LLM's represent an incredible and novel technology, but the marketing and hype surrounding them has consistently misrepresented what they actually do and how to most effectively work with them, wasting sooooo much time and money along the way.
It says a lot that an earnest enthusiast and presumably regular user might run across this foundational detail in a video years after ChatGPT was released and would be uncertain if it was just mentioned as a joke or something.
actually wait, is that's why LLMs are so wordy ?
If I find myself needing to ask a clarifying question, I always edit the previous message to ask the next question because the models seem to always force what they said in their clarification into further responses.
It's... odd... to find myself conditioned, by the LLM, to the proper manners of conditioning the LLM.

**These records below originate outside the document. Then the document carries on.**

-- ==== Sys2Proof/Laws/Commands.lean ====
section
/-! SUPPORT. The frame of every command: the blocks it leaves unchanged, one lemma a block (RESET_LINE, which sets every
block, apart), and the shared wrappers of the link commands. -/

set_option linter.unnecessarySeqFocus false
set_option linter.unusedTactic false
set_option linter.unreachableTactic false

namespace Sys2Proof.Machine

/-! ## takeWrite -/

@[simp] theorem takeWrite_live (a : Addr) (m : Lanes) (d : Word) (s : State) : (takeWrite a m d s).live = s.live := by
  unfold takeWrite zeroStrobeSeal takeStrobedWrite; (repeat' split) <;> simp
@[simp] theorem takeWrite_staged (a : Addr) (m : Lanes) (d : Word) (s : State) : (takeWrite a m d s).staged = s.staged := by
  unfold takeWrite zeroStrobeSeal takeStrobedWrite; (repeat' split) <;> simp
@[simp] theorem takeWrite_timing (a : Addr) (m : Lanes) (d : Word) (s : State) : (takeWrite a m d s).timing = s.timing := by
  unfold takeWrite zeroStrobeSeal takeStrobedWrite; (repeat' split) <;> simp
@[simp] theorem takeWrite_tracker (a : Addr) (m : Lanes) (d : Word) (s : State) : (takeWrite a m d s).tracker = s.tracker := by
  unfold takeWrite zeroStrobeSeal takeStrobedWrite; (repeat' split) <;> simp
@[simp] theorem takeWrite_mode (a : Addr) (m : Lanes) (d : Word) (s : State) : (takeWrite a m d s).mode = s.mode := by
  unfold takeWrite zeroStrobeSeal takeStrobedWrite; (repeat' split) <;> simp
@[simp] theorem takeWrite_applyPending (a : Addr) (m : Lanes) (d : Word) (s : State) : (takeWrite a m d s).applyPending = s.applyPending := by
  unfold takeWrite zeroStrobeSeal takeStrobedWrite; (repeat' split) <;> simp
@[simp] theorem takeWrite_link (a : Addr) (m : Lanes) (d : Word) (s : State) : (takeWrite a m d s).link = s.link := by
  unfold takeWrite zeroStrobeSeal takeStrobedWrite; (repeat' split) <;> simp
@[simp] theorem takeWrite_resetAsserted (a : Addr) (m : Lanes) (d : Word) (s : State) : (takeWrite a m d s).resetAsserted = s.resetAsserted := by
  unfold takeWrite zeroStrobeSeal takeStrobedWrite; (repeat' split) <;> simp
@[simp] theorem takeWrite_memory (a : Addr) (m : Lanes) (d : Word) (s : State) : (takeWrite a m d s).memory = s.memory := by
  unfold takeWrite zeroStrobeSeal takeStrobedWrite; (repeat' split) <;> simp
@[simp] theorem takeWrite_freeIndex (a : Addr) (m : Lanes) (d : Word) (s : State) : (takeWrite a m d s).freeIndex = s.freeIndex := by
  unfold takeWrite zeroStrobeSeal takeStrobedWrite; (repeat' split) <;> simp
@[simp] theorem takeWrite_pending (a : Addr) (m : Lanes) (d : Word) (s : State) : (takeWrite a m d s).pending = s.pending := by
  unfold takeWrite zeroStrobeSeal takeStrobedWrite; (repeat' split) <;> simp

/-! ## takeRead -/

@[simp] theorem takeRead_live (a : Addr) (m : Lanes) (s : State) : (takeRead a m s).live = s.live := by
  unfold takeRead; (repeat' split) <;> simp
@[simp] theorem takeRead_staged (a : Addr) (m : Lanes) (s : State) : (takeRead a m s).staged = s.staged := by
  unfold takeRead; (repeat' split) <;> simp
@[simp] theorem takeRead_windows (a : Addr) (m : Lanes) (s : State) : (takeRead a m s).windows = s.windows := by
  unfold takeRead; (repeat' split) <;> simp
@[simp] theorem takeRead_records (a : Addr) (m : Lanes) (s : State) : (takeRead a m s).records = s.records := by
  unfold takeRead; (repeat' split) <;> simp
@[simp] theorem takeRead_sealOrdinal (a : Addr) (m : Lanes) (s : State) : (takeRead a m s).sealOrdinal = s.sealOrdinal := by
  unfold takeRead; (repeat' split) <;> simp
@[simp] theorem takeRead_timing (a : Addr) (m : Lanes) (s : State) : (takeRead a m s).timing = s.timing := by
  unfold takeRead; (repeat' split) <;> simp
@[simp] theorem takeRead_tracker (a : Addr) (m : Lanes) (s : State) : (takeRead a m s).tracker = s.tracker := by
  unfold takeRead; (repeat' split) <;> simp
@[simp] theorem takeRead_mode (a : Addr) (m : Lanes) (s : State) : (takeRead a m s).mode = s.mode := by
  unfold takeRead; (repeat' split) <;> simp
@[simp] theorem takeRead_applyPending (a : Addr) (m : Lanes) (s : State) : (takeRead a m s).applyPending = s.applyPending := by
  unfold takeRead; (repeat' split) <;> simp
@[simp] theorem takeRead_incidents (a : Addr) (m : Lanes) (s : State) : (takeRead a m s).incidents = s.incidents := by
  unfold takeRead; (repeat' split) <;> simp
@[simp] theorem takeRead_link (a : Addr) (m : Lanes) (s : State) : (takeRead a m s).link = s.link := by
  unfold takeRead; (repeat' split) <;> simp
@[simp] theorem takeRead_resetAsserted (a : Addr) (m : Lanes) (s : State) : (takeRead a m s).resetAsserted = s.resetAsserted := by
  unfold takeRead; (repeat' split) <;> simp
@[simp] theorem takeRead_memory (a : Addr) (m : Lanes) (s : State) : (takeRead a m s).memory = s.memory := by
  unfold takeRead; (repeat' split) <;> simp
@[simp] theorem takeRead_freeIndex (a : Addr) (m : Lanes) (s : State) : (takeRead a m s).freeIndex = s.freeIndex := by
  unfold takeRead; (repeat' split) <;> simp
@[simp] theorem takeRead_pending (a : Addr) (m : Lanes) (s : State) : (takeRead a m s).pending = s.pending := by
  unfold takeRead; (repeat' split) <;> simp

/-! ## answerStatus -/

@[simp] theorem answerStatus_upstream (c : StatusCode) (s : State) : (answerStatus c s).upstream = s.upstream := by
  unfold answerStatus; (repeat' split) <;> simp
@[simp] theorem answerStatus_live (c : StatusCode) (s : State) : (answerStatus c s).live = s.live := by
  unfold answerStatus; (repeat' split) <;> simp
@[simp] theorem answerStatus_staged (c : StatusCode) (s : State) : (answerStatus c s).staged = s.staged := by
  unfold answerStatus; (repeat' split) <;> simp
@[simp] theorem answerStatus_windows (c : StatusCode) (s : State) : (answerStatus c s).windows = s.windows := by
  unfold answerStatus; (repeat' split) <;> simp
@[simp] theorem answerStatus_records (c : StatusCode) (s : State) : (answerStatus c s).records = s.records := by
  unfold answerStatus; (repeat' split) <;> simp
@[simp] theorem answerStatus_sealOrdinal (c : StatusCode) (s : State) : (answerStatus c s).sealOrdinal = s.sealOrdinal := by
  unfold answerStatus; (repeat' split) <;> simp
@[simp] theorem answerStatus_timing (c : StatusCode) (s : State) : (answerStatus c s).timing = s.timing := by
  unfold answerStatus; (repeat' split) <;> simp
@[simp] theorem answerStatus_tracker (c : StatusCode) (s : State) : (answerStatus c s).tracker = s.tracker := by
  unfold answerStatus; (repeat' split) <;> simp
@[simp] theorem answerStatus_engine (c : StatusCode) (s : State) : (answerStatus c s).engine = s.engine := by
  unfold answerStatus; (repeat' split) <;> simp
@[simp] theorem answerStatus_port (c : StatusCode) (s : State) : (answerStatus c s).port = s.port := by
  unfold answerStatus; (repeat' split) <;> simp
@[simp] theorem answerStatus_mode (c : StatusCode) (s : State) : (answerStatus c s).mode = s.mode := by
  unfold answerStatus; (repeat' split) <;> simp
@[simp] theorem answerStatus_applyPending (c : StatusCode) (s : State) : (answerStatus c s).applyPending = s.applyPending := by
  unfold answerStatus; (repeat' split) <;> simp
@[simp] theorem answerStatus_incidents (c : StatusCode) (s : State) : (answerStatus c s).incidents = s.incidents := by
  unfold answerStatus; (repeat' split) <;> simp
@[simp] theorem answerStatus_resetAsserted (c : StatusCode) (s : State) : (answerStatus c s).resetAsserted = s.resetAsserted := by
  unfold answerStatus; (repeat' split) <;> simp
@[simp] theorem answerStatus_memory (c : StatusCode) (s : State) : (answerStatus c s).memory = s.memory := by
  unfold answerStatus; (repeat' split) <;> simp
@[simp] theorem answerStatus_freeIndex (c : StatusCode) (s : State) : (answerStatus c s).freeIndex = s.freeIndex := by
  unfold answerStatus; (repeat' split) <;> simp
@[simp] theorem answerStatus_pending (c : StatusCode) (s : State) : (answerStatus c s).pending = s.pending := by
  unfold answerStatus; (repeat' split) <;> simp
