-- ==== Sys2Proof/Laws/Port.lean ====
section
/-! SUPPORT. The downstream port and the engine's write: what a placing, a grant and a withdrawal make of them (R121, R122,
R127). -/

namespace Sys2Proof.Machine

/-! ## A grant leaves the rest of the engine alone (R71) -/

@[simp] theorem arbitrate_engine_phase (s : State) :
    (arbitrate s).engine.phase = s.engine.phase := by
  unfold arbitrate; split <;> first | rfl | (split <;> rfl)

@[simp] theorem arbitrate_engine_releasing (s : State) :
    (arbitrate s).engine.releasing = s.engine.releasing := by
  unfold arbitrate; split <;> first | rfl | (split <;> rfl)

@[simp] theorem arbitrate_engine_frameByte (s : State) :
    (arbitrate s).engine.frameByte = s.engine.frameByte := by
  unfold arbitrate; split <;> first | rfl | (split <;> rfl)

@[simp] theorem grant_engine_phase (s : State) :
    (grant s).engine.phase = s.engine.phase := by
  unfold grant; split <;> simp

@[simp] theorem grant_engine_releasing (s : State) :
    (grant s).engine.releasing = s.engine.releasing := by
  unfold grant; split <;> simp

@[simp] theorem grant_engine_frameByte (s : State) :
    (grant s).engine.frameByte = s.engine.frameByte := by
  unfold grant; split <;> simp

@[simp] theorem placeUpstream_engine_phase (c : Claim) (s : State) :
    (placeUpstream c s).engine.phase = s.engine.phase := by
  simp [placeUpstream]

@[simp] theorem placeUpstream_engine_releasing (c : Claim) (s : State) :
    (placeUpstream c s).engine.releasing = s.engine.releasing := by
  simp [placeUpstream]

@[simp] theorem placeUpstream_engine_frameByte (c : Claim) (s : State) :
    (placeUpstream c s).engine.frameByte = s.engine.frameByte := by
  simp [placeUpstream]

@[simp] theorem placeRelease_engine_phase (c : Claim) (s : State) :
    (placeRelease c s).engine.phase = s.engine.phase := by
  simp [placeRelease]

@[simp] theorem placeRelease_engine_releasing (c : Claim) (s : State) :
    (placeRelease c s).engine.releasing = s.engine.releasing := by
  simp [placeRelease]

@[simp] theorem placeRelease_engine_frameByte (c : Claim) (s : State) :
    (placeRelease c s).engine.frameByte = s.engine.frameByte := by
  simp [placeRelease]

@[simp] theorem sendUpstream_engine_phase (t : UpTransaction) (p : UpPhase) (c : Claim) (s : State) :
    (sendUpstream t p c s).engine.phase = s.engine.phase := by
  simp [sendUpstream]

@[simp] theorem sendUpstream_engine_releasing (t : UpTransaction) (p : UpPhase) (c : Claim) (s : State) :
    (sendUpstream t p c s).engine.releasing = s.engine.releasing := by
  simp [sendUpstream]

@[simp] theorem sendUpstream_engine_frameByte (t : UpTransaction) (p : UpPhase) (c : Claim) (s : State) :
    (sendUpstream t p c s).engine.frameByte = s.engine.frameByte := by
  simp [sendUpstream]

@[simp] theorem sendDirect_engine_phase (a : Addr) (m : Lanes) (d : Word) (s : State) :
    (sendDirect a m d s).engine.phase = s.engine.phase := by
  simp [sendDirect]

@[simp] theorem sendDirect_engine_releasing (a : Addr) (m : Lanes) (d : Word) (s : State) :
    (sendDirect a m d s).engine.releasing = s.engine.releasing := by
  simp [sendDirect]

@[simp] theorem sendDirect_engine_frameByte (a : Addr) (m : Lanes) (d : Word) (s : State) :
    (sendDirect a m d s).engine.frameByte = s.engine.frameByte := by
  simp [sendDirect]

@[simp] theorem requestEntry_engine_phase (es : List Entry) (s : State) :
    (requestEntry es s).engine.phase = s.engine.phase := by
  unfold requestEntry; split <;> simp

@[simp] theorem requestEntry_engine_releasing (es : List Entry) (s : State) :
    (requestEntry es s).engine.releasing = s.engine.releasing := by
  unfold requestEntry; split <;> simp

@[simp] theorem requestEntry_engine_frameByte (es : List Entry) (s : State) :
    (requestEntry es s).engine.frameByte = s.engine.frameByte := by
  unfold requestEntry; split <;> simp

@[simp] theorem releaseDrdy_engine_phase (s : State) :
    (releaseDrdy s).engine.phase = s.engine.phase := by
  unfold releaseDrdy; split <;> simp

@[simp] theorem releaseDrdy_engine_releasing (s : State) :
    (releaseDrdy s).engine.releasing = s.engine.releasing := by
  unfold releaseDrdy; split <;> simp

@[simp] theorem releaseDrdy_engine_frameByte (s : State) :
    (releaseDrdy s).engine.frameByte = s.engine.frameByte := by
  unfold releaseDrdy; split <;> simp

@[simp] theorem sendUpstream_upstream (t : UpTransaction) (p : UpPhase) (c : Claim) (s : State) :
    (sendUpstream t p c s).upstream = ⟨some t, p, none, none, none, false, none⟩ := by
  simp [sendUpstream]

@[simp] theorem sendDirect_upstream (a : Addr) (m : Lanes) (d : Word) (s : State) :
    (sendDirect a m d s).upstream = ⟨some (.write a m d), .direct, none, none, none, false, none⟩ := by
  simp [sendDirect]

/-! ## Placing a claim (R121, R122) -/

/-- A claim that arrives while the port is BUSY or RECOVERING waits. -/
theorem grant_busy (s : State) (h : s.port.phase ≠ .free) : grant s = s := by
  unfold grant
  rw [if_neg (by simpa using h)]

theorem placeUpstream_busy (c : Claim) (s : State) (h : s.port.phase ≠ .free) :
    placeUpstream c s = { s with port := { s.port with upstreamClaim := some c } } := by
  unfold placeUpstream
  rw [grant_busy]
  exact h

theorem placeRelease_busy (c : Claim) (s : State) (h : s.port.phase ≠ .free) :
    placeRelease c s = { s with port := { s.port with releaseClaim := some c }, engine := { s.engine with write := .waiting } } := by
  unfold placeRelease
  rw [grant_busy]
  exact h

/-- An upstream claim that arrives while the port is FREE and no release claim waits is granted at once. -/
theorem placeUpstream_free (c : Claim) (s : State) (h : s.port.phase = .free) (hr : s.port.releaseClaim = none) :
    placeUpstream c s =
      { s with port :=
        { s.port with phase := .busy, transaction := some c, upstreamClaim := none, releaseClaim := none, passedOver := 0 } } := by
  unfold placeUpstream grant arbitrate grantUpstream
  simp [h, hr]

/-- A release claim that arrives while the port is FREE and no upstream claim waits is granted at once. -/
theorem placeRelease_free (c : Claim) (s : State) (h : s.port.phase = .free) (hu : s.port.upstreamClaim = none) :
    placeRelease c s =
      { s with
        port :=
          { s.port with phase := .busy, transaction := some c, upstreamClaim := none, releaseClaim := none, passedOver := 0 }
        engine := { s.engine with write := .inFlight } } := by
  unfold placeRelease grant arbitrate grantRelease
  simp [h, hu]

/-! ## Ending a release (R81, R127) -/

@[simp] theorem withdrawRelease_claim (s : State) : (withdrawRelease s).port.releaseClaim = none := by
  unfold withdrawRelease
  split
  · rfl
  · rename_i h
    simpa using h

@[simp] theorem endRelease_engine (s : State) : (endRelease s).engine = Engine.reset := by
  simp [endRelease]

@[simp] theorem endRelease_claim (s : State) : (endRelease s).port.releaseClaim = none := by
  simp [endRelease]

end Sys2Proof.Machine
end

Not only that, but what you're actually "chatting to" is a fictional character in the theater document which the author LLM is improvising add-ons for. What you type is being secretly inserted as dialogue from a User character.
That's probably one of the best ways to describe the process, it really is exactly that. Monkey see, monkey do.
Having said that, a PleaseDontDoAnythingStupidEval would probably slow down agentic coding quite a bit and make it less effective given how reliant agents are on making and recovering from mistakes. The solution is probably sandboxes and permission controls to not let them do something overly stupid, no different from an intern.
Then we can apply the same (or similar) guardrails that we'd like to use for humans, to also control the AI behavior.
First, don't give them unsafe tools. Sandbox them within a particular directory (honestly this should be how things work for most of your projects, especially since we pull code from the Internet), even if a lot of tools give you nothing in this regard. Use version control for changes, with the ability to roll back. Also have ample tests and code checks with actionable information on failures. Maybe even adversarial AIs that critique one another if problematic things are done, like one sub-task for implementation and another for code-review.
Using AI tools has pushed me into that direction with some linter rules and prebuild scripts, to enforce more consistent code - since previously you'd have to tell coworkers not to do something (because ofc nobody would write/read some obtuse style guide) but AI can generate code 10x faster than people do, so having immediate feedback along the lines of "Vue component names must not differ from the file that you're importing from" or "There is a translation string X in the app code that doesn't show up in the translations file" or "Nesting depth inside of components shouldn't exceed X levels and length shouldn't exceed Y lines" or "Don't use Tailwind class names for colors, here's a branded list that you can use: X, Y, Z" in addition to a TypeScript linter setup with recommended rules and a bunch of stuff for back end code.
Ofc none of those fully eliminate all risks, but still seem like a sane thing to have, regardless if you use AI or not.
> but it does seem fairly obvious to me that directly automating things with AI will probably always have substantial risk and you have much more assurance, if you involve AI in the process, using it to develop a traditional automation.
Sure but the point is you use it when you don't have the same simple flow. Fixed coding for clear issues, fall back afterwards.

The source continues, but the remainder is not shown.